-- ==== Sys2Proof/Laws/Lifecycle.lean ====
section
/-! SUPPORT. One lemma per shared operation of an instruction's life and per stage of the tick: what it can have done when
it answers a next state. And the packaged induction: a property that serving an event keeps is kept by a step. -/

namespace Sys2Proof.Machine

/-! ## Sequencing -/

/-- A sequence answers when its first part answers, and the second runs only if the status is still Running. -/
theorem thenRun_next {o : Out} {f : State → Out} {t : State} :
    thenRun o f = .next t ↔
      ∃ s, o = .next s ∧ ((s.status = .running ∧ f s = .next t) ∨ (s.status ≠ .running ∧ t = s)) := by
  cases o with
  | next s =>
    simp only [thenRun]
    by_cases h : s.status = .running
    · rw [if_pos h]
      constructor
      · intro e
        exact ⟨s, rfl, .inl ⟨h, e⟩⟩
      · rintro ⟨s', e, h' | h'⟩
        · cases e
          exact h'.2
        · cases e
          exact absurd h h'.1
    · rw [if_neg h]
      constructor
      · intro e
        cases e
        exact ⟨_, rfl, .inr ⟨h, rfl⟩⟩
      · rintro ⟨s', e, h' | h'⟩
        · cases e
          exact absurd h'.1 h
        · cases e
          rw [h'.2]
  | fault r =>
    constructor
    · intro e
      cases e
    · rintro ⟨_, e, _⟩
      cases e
  | refused r =>
    constructor
    · intro e
      cases e
    · rintro ⟨_, e, _⟩
      cases e

/-- Serving answers when the meaning answers, with the event at rest again. -/
theorem serve_next {ev : Event} {i : Instr} {s t : State} :
    serve ev i s = .next t ↔ ∃ u, exec i { s with event := ev } = .next u ∧ t = { u with event := .dispatch } := by
  unfold serve
  split
  · rename_i u h
    rw [h]
    constructor
    · intro e
      cases e
      exact ⟨u, rfl, rfl⟩
    · rintro ⟨u', e, rfl⟩
      cases e
      rfl
  · rename_i h
    rw [h]
    constructor
    · intro e
      cases e
    · rintro ⟨_, e, _⟩
      cases e
  · rename_i h
    rw [h]
    constructor
    · intro e
      cases e
    · rintro ⟨_, e, _⟩
      cases e

/-- Continuing after a controller operation: its answer, or the raise of `DuplicateFill`. -/
theorem withCtl_next {α : Type} {s t : State} {r : Ctl α} {f : State → α → Out} :
    s.withCtl r f = .next t ↔
      (∃ m a, r = .ok m a ∧ f { s with mc := m } a = .next t) ∨
      (∃ m l a, r = .dup m l a ∧ t = State.raise { s with mc := m } (.duplicateFill l a s.cycle)) := by
  cases r with
  | ok m a =>
    constructor
    · intro h
      exact .inl ⟨m, a, rfl, h⟩
    · rintro (⟨_, _, e, h⟩ | ⟨_, _, _, e, _⟩)
      · cases e
        exact h
      · cases e
  | dup m l a =>
    constructor
    · intro h
      cases h
      exact .inr ⟨m, l, a, rfl, rfl⟩
    · rintro (⟨_, _, e, _⟩ | ⟨_, _, _, e, h⟩)
      · cases e
      · cases e
        rw [h]
        rfl

/-! ## Dispatch -/

/-- A dispatch that answers either changed nothing (R285, R287) or issued the first entry not started (R290 to R293). -/
theorem dispatchAs_next {p : PoolId} {capture : State → Option Captured} {s t : State}
    (h : dispatchAs p capture s = .next t) :
    ((s.dptr = none ∨ s.freeSlot p = none ∨ s.robFull = true) ∧ t = s) ∨
    (∃ n k c, s.dptr = some n ∧ s.freeSlot p = some k ∧ s.robFull = false ∧ capture s = some c ∧ t = s.issue p n k c) := by
  unfold dispatchAs at h
  split at h
  · cases h
    exact .inl ⟨.inl (by assumption), rfl⟩
  · split at h
    · cases h
      exact .inl ⟨.inr (.inl (by assumption)), rfl⟩
    · split at h
      · cases h
        exact .inl ⟨.inr (.inr (by assumption)), rfl⟩
      · split at h
        · cases h
        · cases h
          rename_i hr _ _ _
          exact .inr ⟨_, _, _, by assumption, by assumption, by simpa using hr, by assumption, rfl⟩

/-! ## Execute start -/

/-- The body of a start runs exactly for a live station with both operands values and no settle mark (R264). -/
theorem withCandidate_body {p : PoolId} {k : Nat} {s : State} {body : RsEntry → Word → Word → Out} {e : RsEntry}
    {a b : Word} (hs : s.slot p k = some e) (hj : e.j = .val a) (hk : e.k = .val b) (hset : e.settle = false)
    (hn : e.instr < s.table.length) : withCandidate p k s body = body e a b := by
  unfold withCandidate
  rw [hs]
  simp only [hj, hk, hset, Bool.false_eq_true, if_false, if_pos hn]

/-- A start that answers either changed nothing, or its body answered on a candidate (R264). -/
theorem withCandidate_next {p : PoolId} {k : Nat} {s t : State} {body : RsEntry → Word → Word → Out}
    (h : withCandidate p k s body = .next t) :
    t = s ∨ ∃ e a b, s.slot p k = some e ∧ e.j = .val a ∧ e.k = .val b ∧ e.settle = false ∧
      e.instr < s.table.length ∧ body e a b = .next t := by
  unfold withCandidate at h
  split at h
  · cases h
    exact .inl rfl
  · split at h
    · split at h
      · cases h
        exact .inl rfl
      · split at h
        · rename_i hset hn
          exact .inr ⟨_, _, _, by assumption, by assumption, by assumption, by simpa using hset, hn, h⟩
        · cases h
    all_goals
      cases h
      exact .inl rfl

/-! ## Countdown, broadcast, commit, store write -/

/-- A countdown that answers either went down by one, or ended and ran its release (R262). -/
theorem countdownThen_next {release : State → Entry → Out} {n : Nat} {s t : State}
    (h : countdownThen release n s = .next t) :
    ∃ e, s.table[n]? = some e ∧
      ((e.count ≠ 1 ∧ t = s.updEntry n (fun e => { e with count := e.count - 1 })) ∨
       (e.count = 1 ∧ release (s.updEntry n
          (fun e => { e with count := 0, state := .executeEnd, tExecEnd := some s.cycle })) e = .next t)) := by
  unfold countdownThen at h
  split at h
  · cases h
  · split at h
    · exact ⟨_, by assumption, .inr ⟨by assumption, h⟩⟩
    · cases h
      exact ⟨_, by assumption, .inl ⟨by assumption, rfl⟩⟩

/-- A broadcast of a result that answers has written it and woken its consumers (R242 to R246). -/
theorem broadcastResult_next {n : Nat} {s t : State} (h : broadcastResult n s = .next t) :
    ∃ e tag v, s.table[n]? = some e ∧ s.robSlotOf n = some tag ∧ e.result = some v ∧
      t = ((s.setRobValue tag (.ready v)).mapStations (RsEntry.wake tag v)).markBroadcast n := by
  unfold broadcastResult at h
  split at h
  · cases h
  · split at h
    · cases h
      exact ⟨_, _, _, by assumption, by assumption, by assumption, rfl⟩
    · cases h
    · cases h

/-- A broadcast of a store that answers has written the no-value marker (R243). -/
theorem broadcastNoValue_next {n : Nat} {s t : State} (h : broadcastNoValue n s = .next t) :
    ∃ tag, n < s.table.length ∧ s.robSlotOf n = some tag ∧ t = (s.setRobValue tag .noValue).markBroadcast n := by
  unfold broadcastNoValue at h
  split at h
  · split at h
    · cases h
      exact ⟨_, by assumption, by assumption, rfl⟩
    · cases h
  · cases h

/-- A store's commit that answers either stalled on a busy address or scheduled the write and retired (R234, R235). -/
theorem commitStore_next {n : Nat} {e : Entry} {s t : State} (h : commitStore n e s = .next t) :
    ∃ ea, e.ea = some ea ∧
      ((s.busyAt ea = true ∧ t = s) ∨
       (s.busyAt ea = false ∧ t = ((s.setBusy ea).updEntry n
          (fun e => { e with count := s.mc.probe s.cfg ea.toNat, writePending := true })).retire n)) := by
  unfold commitStore at h
  split at h
  · cases h
  · split at h
    · cases h
      exact ⟨_, by assumption, .inl ⟨by assumption, rfl⟩⟩
    · cases h
      rename_i hb
      exact ⟨_, by assumption, .inr ⟨by simpa using hb, rfl⟩⟩

/-- A commit by destination that answers (R232, R233, R234, R235). -/
theorem commitDest_next {n : Nat} {e : Entry} {r : RobEntry} {s t : State} (h : commitDest n e r s = .next t) :
    (∃ i w, r.dest = .reg i ∧ r.value = .ready w ∧ i.toNat < s.x.length ∧ t = (s.commitReg i w s.robTail).retire n) ∨
    (r.dest = .none ∧ t = s.retire n) ∨
    (r.dest = .mem ∧ commitStore n e s = .next t) := by
  unfold commitDest at h
  split at h
  · split at h
    · cases h
      exact .inl ⟨_, _, by assumption, by assumption, by assumption, rfl⟩
    · cases h
  · cases h
  · cases h
  · cases h
    exact .inr (.inl ⟨by assumption, rfl⟩)
  · exact .inr (.inr ⟨by assumption, h⟩)

/-- A commit that answers either found nothing to commit (R230) or committed the tail by its destination. -/
theorem commitTail_next {s t : State} (h : commitTail s = .next t) :
    (t = s ∧ (s.robAt s.robTail = none ∨ ∃ r, s.robAt s.robTail = some r ∧ r.value = .unready)) ∨
    (∃ r e, s.robAt s.robTail = some r ∧ r.value ≠ .unready ∧ s.table[r.instr]? = some e ∧
      commitDest r.instr e r s = .next t) := by
  unfold commitTail at h
  split at h
  · cases h
    exact .inl ⟨rfl, .inl (by assumption)⟩
  · split at h
    · cases h
      exact .inl ⟨rfl, .inr ⟨_, by assumption, by assumption⟩⟩
    · split at h
      · cases h
      · exact .inr ⟨_, _, by assumption, by assumption, by assumption, h⟩

/-- A store's write countdown that answers either went down by one, or wrote and released (R252, R253), or raised. -/
theorem storeWriteTick_next {n : Nat} {s t : State} (h : storeWriteTick n s = .next t) :
    ∃ e, s.table[n]? = some e ∧
      ((e.count ≠ 1 ∧ t = s.updEntry n (fun e => { e with count := e.count - 1 })) ∨
       (e.count = 1 ∧ ∃ ea v, e.ea = some ea ∧ e.data = some v ∧
        (s.updEntry n (fun e => { e with count := 0 })).withCtl (s.mc.write s.cfg s.cycle ea.toNat v) (fun s' _ =>
          .next ((s'.clearBusy ea).updEntry n
            (fun e => { e with writePending := false, state := .memoryWrite, tMemWrite := some s.cycle }))) =
          .next t)) := by
  unfold storeWriteTick at h
  split at h
  · cases h
  · split at h
    · split at h
      · exact ⟨_, by assumption, .inr ⟨by assumption, _, _, by assumption, by assumption, h⟩⟩
      · cases h
      · cases h
    · cases h
      exact ⟨_, by assumption, .inl ⟨by assumption, rfl⟩⟩

/-! ## The packaged induction -/

/-- A property of states that every part of a step keeps, each part in the states it runs in. -/
structure KeptByParts (P : State → Prop) : Prop where
  served   : ∀ ev i s t, P s → s.Serves ev i → serve ev i s = .next t → P t
  prefetch : ∀ s t, P s → prefetchTick s = .next t → P t
  settled  : ∀ s, P s → P s.clearSettle
  counted  : ∀ s, P s → P { s with cycle := s.cycle + 1 }
  ended    : ∀ s st, P s → P { s with status := st }

theorem KeptByParts.thenRun {P : State → Prop} {o : Out} {f : State → Out} {t : State}
    (ho : ∀ s, o = .next s → P s) (hf : ∀ s, P s → f s = .next t → P t) (h : thenRun o f = .next t) : P t := by
  obtain ⟨s, hs, ⟨_, hft⟩ | ⟨_, rfl⟩⟩ := thenRun_next.1 h
  · exact hf s (ho s hs) hft
  · exact ho _ hs

theorem KeptByParts.sweep {P : State → Prop} (hP : KeptByParts P) {pick : State → Entry → Bool} {ev : Nat → Event}
    (hev : ∀ (s : State) (n : Nat) (e : Entry), s.table[n]? = some e → pick s e = true → s.Serves (ev n) e.ins)
    (ns : List Nat) {s t : State} (hs : P s) (h : sweep pick ev ns s = .next t) : P t := by
  induction ns generalizing s with
  | nil =>
    cases h
    exact hs
  | cons n ns ih =>
    unfold Machine.sweep at h
    split at h
    · exact ih hs h
    · rename_i e he
      split at h
      · rename_i hp
        exact KeptByParts.thenRun (fun u hu => hP.served _ _ s u hs (hev s n e he hp) hu) (fun u hu hv => ih hu hv) h
      · exact ih hs h

theorem KeptByParts.tryStart {P : State → Prop} (hP : KeptByParts P) {p : PoolId} (ks : List Nat) {s t : State}
    (hs : P s) (h : tryStart p ks s = .next t) : P t := by
  induction ks generalizing s with
  | nil =>
    cases h
    exact hs
  | cons k ks ih =>
    unfold Machine.tryStart at h
    split at h
    · exact ih hs h
    · rename_i r hr
      split at h
      · cases h
      · rename_i e he
        refine KeptByParts.thenRun (fun u hu => hP.served (.start p k) _ s u hs ⟨r, e, hr, he, rfl⟩ hu)
          (fun u hu hv => ?_) h
        split at hv
        · cases hv
          exact hu
        · exact ih hu hv

theorem KeptByParts.commitStage {P : State → Prop} (hP : KeptByParts P) {s t : State} (hs : P s)
    (h : commitStage s = .next t) : P t := by
  unfold Machine.commitStage at h
  split at h
  · cases h
    exact hs
  · rename_i r hr
    split at h
    · cases h
    · rename_i e he
      exact hP.served .commit _ s t hs ⟨r, e, hr, he, rfl⟩ h

theorem KeptByParts.broadcastStage {P : State → Prop} (hP : KeptByParts P) {s t : State} (hs : P s)
    (h : broadcastStage s = .next t) : P t := by
  unfold Machine.broadcastStage at h
  split at h
  · cases h
    exact hs
  · rename_i n hn
    split at h
    · cases h
    · rename_i e he
      exact hP.served (.broadcast n) _ s t hs ⟨e, hn, he, rfl⟩ h

theorem KeptByParts.memTickStage {P : State → Prop} (hP : KeptByParts P) {s t : State} (hs : P s)
    (h : memTickStage s = .next t) : P t :=
  KeptByParts.thenRun
    (fun _ hu => hP.sweep (ev := Event.storeTick) (fun _ _ e he hp => ⟨e, he, hp, rfl⟩) _ hs hu)
    (fun u hu hv => hP.prefetch u t hu hv) h

theorem KeptByParts.executeStage {P : State → Prop} (hP : KeptByParts P) {s t : State} (hs : P s)
    (h : executeStage s = .next t) : P t :=
  KeptByParts.thenRun
    (fun _ hu => hP.sweep (ev := Event.countdown) (fun _ _ e he hp => ⟨e, he, hp, rfl⟩) _ hs hu)
    (fun _ h1 e1 => KeptByParts.thenRun (fun _ hu => hP.tryStart _ h1 hu)
      (fun _ h2 e2 => KeptByParts.thenRun (fun _ hu => hP.tryStart _ h2 hu)
        (fun _ h3 e3 => hP.tryStart _ h3 e3) e2) e1) h

theorem KeptByParts.dispatchStage {P : State → Prop} (hP : KeptByParts P) {s t : State} (hs : P s)
    (h : dispatchStage s = .next t) : P t := by
  unfold Machine.dispatchStage at h
  split at h
  · cases h
    exact hs
  · rename_i n hn
    split at h
    · cases h
    · rename_i e he
      exact hP.served .dispatch _ s t hs ⟨n, e, hn, he, rfl⟩ h

/-- A tick keeps what its parts keep. -/
theorem KeptByParts.tick {P : State → Prop} (hP : KeptByParts P) {s t : State} (hs : P s)
    (h : tick s = .next t) : P t :=
  KeptByParts.thenRun (fun _ hu => hP.commitStage (hP.counted s hs) hu)
    (fun _ h1 e1 => KeptByParts.thenRun (fun _ hu => hP.broadcastStage h1 hu)
      (fun _ h2 e2 => KeptByParts.thenRun (fun _ hu => hP.memTickStage h2 hu)
        (fun _ h3 e3 => KeptByParts.thenRun (fun _ hu => hP.executeStage h3 hu)
          (fun _ h4 e4 => KeptByParts.thenRun (fun _ hu => hP.dispatchStage h4 hu)
            (fun u h5 e5 => by
              cases e5
              exact hP.settled u h5) e4) e3) e2) e1) h

/-- A step keeps what its parts keep. -/
theorem KeptByParts.step {P : State → Prop} (hP : KeptByParts P) {s t : State} (hs : P s)
    (h : step s = .next t) : P t := by
  unfold Machine.step runPass at h
  split at h
  · split at h
    · cases h
      exact hP.ended s _ hs
    · split at h
      · cases h
        exact hP.ended s _ hs
      · exact hP.tick hs h
  · cases h

end Sys2Proof.Machine
end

### GOAL OF THE EXERCISE
Lines from the entries that contain the string "served" must be found and copied.

### RESPONSE
  served   : ∀ ev i s t, P s → s.Serves ev i → serve ev i s = .next t → P t
        exact KeptByParts.thenRun (fun u hu => hP.served _ _ s u hs (hev s n e he hp) hu) (fun u hu hv => ih hu hv) h
        refine KeptByParts.thenRun (fun u hu => hP.served (.start p k) _ s u hs ⟨r, e, hr, he, rfl⟩ hu)
      exact hP.served .commit _ s t hs ⟨r, e, hr, he, rfl⟩ h
      exact hP.served (.broadcast n) _ s t hs ⟨e, hn, he, rfl⟩ h
      exact hP.served .dispatch _ s t hs ⟨n, e, hn, he, rfl⟩ h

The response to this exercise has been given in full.